(Material for this exercise)

/-- TALLY_READ and LEDGER_READ write what a context holds to memory; TALLY_SET, LEDGER_WRITE and STASH_WRITE give tallies, ledger entries and free handles what memory holds. CKPT_SAVE of a quiet open context writes its ledger back and then its copies in order; CKPT_RESTORE restores an image that the context reads, or asks another node for the image's header and waits. -/
def Obligations.ContextDataCommandsComplete : Prop :=
  (CompletesAs .tallyRead 0x22 anyKind
    (fun s r => fld r 8 2 < 4096 ∧ 1 ≤ fld r 10 2 ∧ fld r 8 2 + fld r 10 2 ≤ 4096 ∧ MayWrite s 0xFF (fld r 0x10 8) (4 * fld r 10 2))
    (fun s r => fwWrite s 0xFF (fld r 0x10 8)
      (packBits ((List.range (fld r 10 2)).map fun k => ((tallyOf s (cmdCtx r) (fld r 8 2 + k)).toNat, 32))) (4 * fld r 10 2))
    (fun _ _ => 0) ∧
  CompletesAs .tallySetCmd 0x23 anyKind
    (fun s r => fld r 8 2 < 4096 ∧ 1 ≤ fld r 10 2 ∧ fld r 8 2 + fld r 10 2 ≤ 4096 ∧ MayRead s 0xFF (fld r 0x10 8) (4 * fld r 10 2))
    (fun s r => setTallies s (cmdCtx r) (fld r 8 2) (fld r 10 2) (fwRead s 0xFF (fld r 0x10 8) (4 * fld r 10 2))) (fun _ _ => 0) ∧
  CompletesAs .ledgerRead 0x24 anyKind
    (fun s r => 1 ≤ fld r 12 4 ∧ fld r 12 4 ≤ 65536 ∧ fld r 8 2 + fld r 12 4 ≤ 65536 ∧ isOpen s (cmdCtx r) = true ∧
      MayWrite s 0xFF (fld r 0x10 8) (64 * fld r 12 4) ∧ ledgerFault s (cmdCtx r) (fld r 8 2) (fld r 12 4) = none)
    (fun s r => fwWrite s 0xFF (fld r 0x10 8) (ledgerImage s (cmdCtx r) (fld r 8 2) (fld r 12 4)) (64 * fld r 12 4)) (fun _ _ => 0) ∧
  CompletesAs .ledgerWrite 0x25 anyKind
    (fun s r => 1 ≤ fld r 12 4 ∧ fld r 12 4 ≤ 65536 ∧ fld r 8 2 + fld r 12 4 ≤ 65536 ∧ isOpen s (cmdCtx r) = true ∧
      MayRead s 0xFF (fld r 0x10 8) (64 * fld r 12 4) ∧
      ledgerBad (fwRead s 0xFF (fld r 0x10 8) (64 * fld r 12 4)) (fld r 12 4) = none ∧
      (ctxOf s (cmdCtx r)).queued = [] ∧ (ctxOf s (cmdCtx r)).flight = [])
    (fun s r => ledgerStore s (cmdCtx r) (fld r 8 2) (fld r 12 4) (fwRead s 0xFF (fld r 0x10 8) (64 * fld r 12 4))) (fun _ _ => 0) ∧
  CompletesAs .stashWrite 0x26 anyKind
    (fun s r => 1 ≤ fld r 12 4 ∧ fld r 8 4 + fld r 12 4 ≤ (ctxOf s (cmdCtx r)).stash.handles ∧ isOpen s (cmdCtx r) = true ∧
      MayRead s 0xFF (fld r 0x10 8) (128 * fld r 12 4) ∧
      handlesBad (ctxOf s (cmdCtx r)).stash (fwRead s 0xFF (fld r 0x10 8) (128 * fld r 12 4)) (fld r 12 4) = none ∧
      badTouched s (physPieces s (cmdCtx r) [((ctxOf s (cmdCtx r)).stash.base + 128 * fld r 8 4, 128 * fld r 12 4)]) = none ∧
      (ctxOf s (cmdCtx r)).flight.any (fun f => f.op.cls = ucStash) = false ∧
      ∀ k, k < fld r 12 4 → hState (handleAt s (cmdCtx r) (fld r 8 4 + k)) = hsFree)
    (fun s r => (List.range (fld r 12 4)).foldl (fun u k => writeMapper u (cmdCtx r) (fld r 8 4 + k)
      (fld (fwRead s 0xFF (fld r 0x10 8) (128 * fld r 12 4)) (128 * k) 128)) s) (fun _ _ => 0)) ∧
  ((∀ (s : State) (place : Nat) (t : Cmd) (u : State) (c v : Nat), Begins s place 0x28 anyKind t → u = begun s t.raw → c = cmdCtx t.raw →
    MayRead u c (fld t.raw 8 8) 4096 → v = fwRead u c (fld t.raw 8 8) 4096 → ckptForm v = none → sourceBad u c v = none →
    destBad u c v (ckImage u c v).2 = none → isOpen u c = true → (ctxOf u c).queued = [] → (ctxOf u c).flight = [] → ckptBusy u c = false →
    badTouched u (physPieces u c (ckReads u c v)) = none →
    exec (.ckptSave place) s = .next (cmdRecord place (noteCmd u t.raw (saveCopies 4
      (noteTraffic (ledgerWriteBack u c) (physPieces u c (ckReads u c v)) []) c v
      (ckImage (noteTraffic (ledgerWriteBack u c) (physPieces u c (ckReads u c v)) []) c v).1
      (ckImage (noteTraffic (ledgerWriteBack u c) (physPieces u c (ckReads u c v)) []) c v).2 0)))) ∧
  WaitsAs .ckptRestore 0x29 anyKind
    (fun s r => 1 ≤ rsMask r ∧ rsMask r < 16 ∧ rsRemote r = true ∧ isOpen s (cmdCtx r) = true ∧ ctxQuiet s (cmdCtx r) = true ∧
      ckptBusy s (cmdCtx r) = false)
    (fun s r => askImage s r 64) (fun _ _ => [0, 0, 0, 0]) ∧
  (∀ (s : State) (place : Nat) (t : Cmd) (u : State), Begins s place 0x29 anyKind t → u = begun s t.raw →
    1 ≤ rsMask t.raw → rsMask t.raw < 16 → rsRemote t.raw = false → fwOk u (cmdCtx t.raw) (rsImage t.raw) 64 false = true →
    isOpen u (cmdCtx t.raw) = true → ctxQuiet u (cmdCtx t.raw) = true → ckptBusy u (cmdCtx t.raw) = false →
    exec (.ckptRestore place) s = .next (cmdRecord place (noteCmd u t.raw (restoreLocal u t.raw)))))

/-- FAB_RECORD keeps a valid record and applies the first; FAB_ROUTE sets route entries; FAB_TUNNEL opens a closed tunnel, or closes an open one; FAB_PORT disables, enables and retrains a port. -/
def Obligations.FabricCommandsComplete : Prop :=
  (∀ keep : State → Nat → State,
    keep = (fun s r => { s with flash := { s.flash with fabRec := fwRead s (cmdCtx r) (fld r 8 8) (fld r 0x10 4), fabLen := fld r 0x10 4 } }) →
    CompletesAs .fabRecord 0x30 anyKind
      (fun s r => 264 ≤ fld r 0x10 4 ∧ fld r 0x10 4 ≤ 262400 ∧ fld r 0x10 4 % 8 = 0 ∧ MayRead s (cmdCtx r) (fld r 8 8) (fld r 0x10 4) ∧
        s.mbx.taken.any (fun t => t.begun && cmdOp t.raw = 0x30) = false ∧
        recordBad (fwRead s (cmdCtx r) (fld r 8 8) (fld r 0x10 4)) (fld r 0x10 4) = none)
      (fun s r => if s.fab.recValid then keep s r
        else requestLabel (applyRecord (keep s r) (fwRead s (cmdCtx r) (fld r 8 8) (fld r 0x10 4))))
      (fun s _ => if s.fab.recValid then 0 else 1)) ∧
  CompletesAs .fabRoute 0x31 anyKind
    (fun s r => fld r 8 2 < 32768 ∧ 1 ≤ fld r 10 2 ∧ fld r 8 2 + fld r 10 2 ≤ 32768 ∧ MayRead s (cmdCtx r) (fld r 0x10 8) (8 * fld r 10 2) ∧
      ∀ k, k < fld r 10 2 → routeReserved (fld (fwRead s (cmdCtx r) (fld r 0x10 8) (8 * fld r 10 2)) (8 * k) 8) = false)
    (fun s r => updFab s fun f => { f with routes := (List.range (fld r 10 2)).foldl (fun m k =>
      smSet 0 m (fld r 8 2 + k) (fld (fwRead s (cmdCtx r) (fld r 0x10 8) (8 * fld r 10 2)) (8 * k) 8)) f.routes }) (fun _ _ => 0) ∧
  CompletesAs .fabTunnelOpen 0x32 (fun r => fld r 9 1 = 1)
    (fun s r => fld r 8 1 ≤ 63 ∧ MayRead s (cmdCtx r) (fld r 0x10 8) 96 ∧ tunnelBad (fwRead s (cmdCtx r) (fld r 0x10 8) 96) = none ∧
      fwPhysOk s (foremanRegions s) (fld (fwRead s (cmdCtx r) (fld r 0x10 8) 96) 0x30 8) (fld (fwRead s (cmdCtx r) (fld r 0x10 8) 96) 0x38 8) = true ∧
      regionOf s (fld (fwRead s (cmdCtx r) (fld r 0x10 8) 96) 0x30 8) = some .near ∧ (tunOf s (fld r 8 1)).opened = false)
    (fun s r => updTun s (fld r 8 1) fun _ =>
      { noTunnel with opened := true, blk := fwRead s (cmdCtx r) (fld r 0x10 8) 96, lastSent := jouHdr 2 (fld r 8 1) 0 0 0 0 (nowUs s) 0 })
    (fun _ _ => 0) ∧
  CompletesAs .fabTunnelClose 0x32 (fun r => fld r 9 1 = 2) (fun s r => fld r 8 1 ≤ 63 ∧ (tunOf s (fld r 8 1)).opened = true)
    (fun s r => updTun (tunnelDown s (fld r 8 1)) (fld r 8 1) fun _ => noTunnel) (fun _ _ => 0) ∧
  CompletesAs .fabPortDisable 0x33 (fun r => fld r 9 1 = 1) (fun _ r => fld r 8 1 ≤ 15)
    (fun s r => withHealth s (stopPort s (fld r 8 1) 0)) (fun _ _ => 0) ∧
  CompletesAs .fabPortEnable 0x33 (fun r => fld r 9 1 = 2) (fun _ r => fld r 8 1 ≤ 15)
    (fun s r => if (portOf s (fld r 8 1)).st = 2 then s else updPort s (fld r 8 1) fun x => { x with st := 1 }) (fun _ _ => 0) ∧
  CompletesAs .fabPortRetrain 0x33 (fun r => fld r 9 1 = 3) (fun _ r => fld r 8 1 ≤ 15)
    (fun s r => withHealth s (stopPort s (fld r 8 1) 1)) (fun _ _ => 0)

/-- TIME_READ writes the time; TIME_CONFIG takes a source, domain and ports; the trace commands configure, start, stop and flush the trace unit, restricted sources refused. LOG_READ writes the records asked for; PWR_CAP sets the cap and waits; PWR_RETAIN puts the groups it names into a state, OFF only where no open context's map covers them. -/
def Obligations.TimeTraceLogPowerCommandsComplete : Prop :=
  (CompletesAs .timeRead 0x38 anyKind (fun s r => MayWrite s (cmdCtx r) (fld r 8 8) 64)
    (fun s r => fwWrite s (cmdCtx r) (fld r 8 8) (timeData s) 64) (fun _ _ => 0) ∧
  CompletesAs .timeConfig 0x39 anyKind (fun _ r => fld r 8 1 ≤ 3 ∧ fld r 9 1 ≤ 127 ∧ fld r 10 1 ≤ 3)
    (fun s r => timeChanged s (chooseSource (updTime s fun t => { t with config := fld r 8 1, domain := fld r 9 1, ports := fld r 10 1 })))
    (fun _ _ => 0) ∧
  CompletesAs .traceConfig 0x3C anyKind
    (fun s r => fld r 8 8 % 4096 = 0 ∧ fld r 0x10 8 % 4096 = 0 ∧ 0x10000 ≤ fld r 0x10 8 ∧ fld r 0x10 8 ≤ 0x1000000000 ∧
      fld r 0x18 8 < 2 ^ 44 ∧ bits (fld r 0x18 8) 42 2 = 0 ∧ fwPhysOk s (foremanRegions s) (fld r 8 8) (fld r 0x10 8) = true ∧
      tracePlace s (fld r 8 8) = true ∧ s.trc.st = 0)
    (fun s r => updTrc s fun t => { t with configured := true, base := fld r 8 8, bytes := fld r 0x10 8, sources := fld r 0x18 8 })
    (fun _ _ => 0) ∧
  CompletesAs .traceStart 0x3D (fun r => fld r 8 1 = 1) (fun s _ => s.trc.configured = true) (fun s _ => traceStart s) (fun _ _ => 0) ∧
  CompletesAs .traceStop 0x3D (fun r => fld r 8 1 = 2) (fun s _ => s.trc.st ≠ 0) (fun s _ => traceStop s) (fun _ _ => 0) ∧
  CompletesAs .traceFlush 0x3D (fun r => fld r 8 1 = 3) (fun s _ => s.trc.st = 1) (fun s _ => traceDrain s) (fun _ _ => 0)) ∧
  ((∀ (first count : State → Nat → Nat), first = (fun s r => (logSpan s.ras (fld r 8 4) (fld r 12 2)).1) →
    count = (fun s r => (logSpan s.ras (fld r 8 4) (fld r 12 2)).2) →
    CompletesAs .logRead 0x40 anyKind
      (fun s r => 1 ≤ fld r 12 2 ∧ fld r 12 2 ≤ 4096 ∧ 1 ≤ count s r ∧ fwOk s (cmdCtx r) (fld r 0x10 8) (64 * fld r 12 2) true = true ∧
        badPartly s (fwPieces s (cmdCtx r) (fld r 0x10 8) (64 * count s r)) = none)
      (fun s r => readUpTo (fwWrite s (cmdCtx r) (fld r 0x10 8)
          (packBits ((List.range (count s r)).map fun i => (smGet 0 s.ras.ring ((first s r + i - 1) % ringSlots), 512))) (64 * count s r))
        (max s.ras.highRead (first s r + count s r - 1)))
      (fun s r => packBits [(count s r, 32), (seqOf (first s r + count s r), 32), (if s.ras.n = 0 then 0 else seqOf (oldestRec s.ras), 32)])) ∧
  WaitsAs .pwrCap 0x44 anyKind (fun _ r => 1200 ≤ fld r 8 2 ∧ fld r 8 2 ≤ 2750) (fun s r => updPwr s fun p => { p with cap := fld r 8 2 })
    (fun _ _ => []) ∧
  CompletesAs .pwrRetain 0x45 anyKind
    (fun s r => fld r 8 1 ≤ 15 ∧ fld r 10 1 ≤ 2 ∧ (fld r 10 1 = 2 → (namedGroups r).any (groupMapped s) = false))
    (fun s r => traceState ((namedGroups r).foldl (fun s g => setGroup s (fld r 10 1) g) s) 35 0xFF) (fun _ _ => 0))

/-! ### Reset, inputs and start-up -/

/-- Every cause of module reset takes the module into reset: a MODULE_RESET write with its key, an input below 40 V, a bus fault, the tray's reset, the button; each is recorded. -/
def Obligations.ResetCausesReset : Prop :=
  ∀ (s : State), s.aoc.on = true →
    (∀ v : BitVec 64, barOn s = true → bits v.toNat 8 8 = 0xC3 → bit v.toNat 1 = true →
      exec (.moduleReset v) s = .next (assertCause s rcHost)) ∧
    exec .inputUndervolt s = .next (assertCause s rcUndervolt) ∧
    exec .railFault s = .next (withHealth s (assertCause s rcUndervolt)) ∧
    exec .trayResetAssert s = .next (assertCause (inputEvent (inputLevel s 0 true) 0 inputSpacing) rcTray) ∧
    (s.aoc.buttonIgnored = false →
      exec .resetButtonClose s = .next (assertCause (inputEvent (inputLevel s 2 true) 2 inputSpacing) rcButton))

/-- A cause that is asserted leaves the module off or in reset, with the cause's bit in those asserted and seen; a reset keeps the counter of elapsed time, the boot count and flash, and closes every context. -/
def Obligations.AssertedCauseResets : Prop :=
  ∀ (s : State) (k : Nat), (assertCause s k).mode = .offOrReset ∧
    (assertCause s k).aoc.causes = s.aoc.causes ||| 2 ^ k ∧ (assertCause s k).aoc.seen = s.aoc.seen ||| 2 ^ k ∧
    (assertCause s k).elapsed = s.elapsed ∧ (assertCause s k).boot = s.boot ∧ (assertCause s k).flash = s.flash ∧
    (s.mode ≠ .offOrReset → (assertCause s k).ctxs = List.replicate 8 resetCtx ∧ (assertCause s k).mbx = resetMbx ∧
      (assertCause s k).quarry = resetQuarry ∧ (assertCause s k).fab = resetFab ∧ (assertCause s k).trc = resetTrc)

/-- The reset inputs' ends: a deasserted input withdraws its cause; a button held for 8 s is stuck and ignored; a button seen open is no longer ignored; with no input holding it the module leaves reset into start-up, one boot later, with the causes seen latched. -/
def Obligations.ResetInputsRun : Prop :=
  ∀ (s : State), s.aoc.on = true →
    exec .trayResetDeassert s = .next (dropCause (unstick s 0 false) rcTray) ∧
    exec .resetButtonOpen s = .next (dropCause (unstick s 2 false) rcButton) ∧
    (nth false s.aoc.level 2 = true → s.aoc.buttonIgnored = false →
      exec .buttonStuck s = .next (withHealth s (stuckError (inputEvent (dropCause
        (updAoc s fun a => { a with buttonStuck := true, buttonIgnored := true, stuck := a.stuck.set 2 true }) rcButton) 2 inputSpacing) 2))) ∧
    (nth false s.aoc.level 2 = false → exec .buttonIgnoredClear s = .next (updAoc s fun a => { a with buttonIgnored := false })) ∧
    (s.mode = .offOrReset → bit s.aoc.causes rcTray = false → bit s.aoc.causes rcButton = false →
      exec .moduleResetRelease s = .next (withHealth s (fwStateChg (domRise (domRise
        { s with aoc := { s.aoc with cause := s.aoc.seen, seen := 0, causes := 0, lastStep := 3 }
                 boot := (s.boot + 1) % 2 ^ 32, mode := .startUp, hif := { s.hif with on := true } } 50) 63))))

/-- Edges and stuck inputs: a PPS edge is used for acquisition, or disciplines time within its window; a SYNC edge latches the counter, or is dropped when it comes within 10 µs; an input that keeps a level for its timeout is stuck, logged, and produces its event. -/
def Obligations.EdgesRun : Prop :=
  ∀ (s : State), s.aoc.on = true →
    (s.aoc.ppsLocked = false → exec .ppsEdge s = .next (ppsAcquire (updAoc s fun a => { a with level := a.level.set 3 true }))) ∧
    (s.aoc.ppsLocked = true → ppsInWindow s = true → ppsUsed s = true →
      exec .ppsEdge s = .next (updTime (updAoc (countEvent (unstick s 3 true) 3) fun a =>
        { a with ppsEdges := (nowNs s :: a.ppsEdges).take 3 }) fun t => { t with slew := ppsError s })) ∧
    (∀ t, nth none s.aoc.lastEvent 4 = some t → nowNs s < t + 10000 → exec .syncEdge s = .next (countDropped (unstick s 4 true) 4)) ∧
    ((∀ t, nth none s.aoc.lastEvent 4 = some t → t + 10000 ≤ nowNs s) →
      exec .syncEdge s = .next (updAoc (countEvent (unstick s 4 true) 4) fun a => { a with syncStamp := s.elapsed })) ∧
    (∀ n : Fin 6, n.val ≠ 2 → (n.val < 2 → nth false s.aoc.level n = true) → nth false s.aoc.stuck n = false →
      exec (.inputStuck n) s = .next (withHealth s (stuckError (stuckEvent (updAoc s fun a => { a with stuck := a.stuck.set n true }) n) n)))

(End Material for this exercise)

About this exercise —
Transcribe the lines above between the line holding "(assertCause s k).elapsed" and the line holding "exec .ppsEdge s = .next (updTime", inclusive, exactly as they stand and with nothing added.

Answer section —
    (assertCause s k).elapsed = s.elapsed ∧ (assertCause s k).boot = s.boot ∧ (assertCause s k).flash = s.flash ∧
    (s.mode ≠ .offOrReset → (assertCause s k).ctxs = List.replicate 8 resetCtx ∧ (assertCause s k).mbx = resetMbx ∧
      (assertCause s k).quarry = resetQuarry ∧ (assertCause s k).fab = resetFab ∧ (assertCause s k).trc = resetTrc)

/-- The reset inputs' ends: a deasserted input withdraws its cause; a button held for 8 s is stuck and ignored; a button seen open is no longer ignored; with no input holding it the module leaves reset into start-up, one boot later, with the causes seen latched. -/
def Obligations.ResetInputsRun : Prop :=
  ∀ (s : State), s.aoc.on = true →
    exec .trayResetDeassert s = .next (dropCause (unstick s 0 false) rcTray) ∧
    exec .resetButtonOpen s = .next (dropCause (unstick s 2 false) rcButton) ∧
    (nth false s.aoc.level 2 = true → s.aoc.buttonIgnored = false →
      exec .buttonStuck s = .next (withHealth s (stuckError (inputEvent (dropCause
        (updAoc s fun a => { a with buttonStuck := true, buttonIgnored := true, stuck := a.stuck.set 2 true }) rcButton) 2 inputSpacing) 2))) ∧
    (nth false s.aoc.level 2 = false → exec .buttonIgnoredClear s = .next (updAoc s fun a => { a with buttonIgnored := false })) ∧
    (s.mode = .offOrReset → bit s.aoc.causes rcTray = false → bit s.aoc.causes rcButton = false →
      exec .moduleResetRelease s = .next (withHealth s (fwStateChg (domRise (domRise
        { s with aoc := { s.aoc with cause := s.aoc.seen, seen := 0, causes := 0, lastStep := 3 }
                 boot := (s.boot + 1) % 2 ^ 32, mode := .startUp, hif := { s.hif with on := true } } 50) 63))))

/-- Edges and stuck inputs: a PPS edge is used for acquisition, or disciplines time within its window; a SYNC edge latches the counter, or is dropped when it comes within 10 µs; an input that keeps a level for its timeout is stuck, logged, and produces its event. -/
def Obligations.EdgesRun : Prop :=
  ∀ (s : State), s.aoc.on = true →
    (s.aoc.ppsLocked = false → exec .ppsEdge s = .next (ppsAcquire (updAoc s fun a => { a with level := a.level.set 3 true }))) ∧
    (s.aoc.ppsLocked = true → ppsInWindow s = true → ppsUsed s = true →
      exec .ppsEdge s = .next (updTime (updAoc (countEvent (unstick s 3 true) 3) fun a =>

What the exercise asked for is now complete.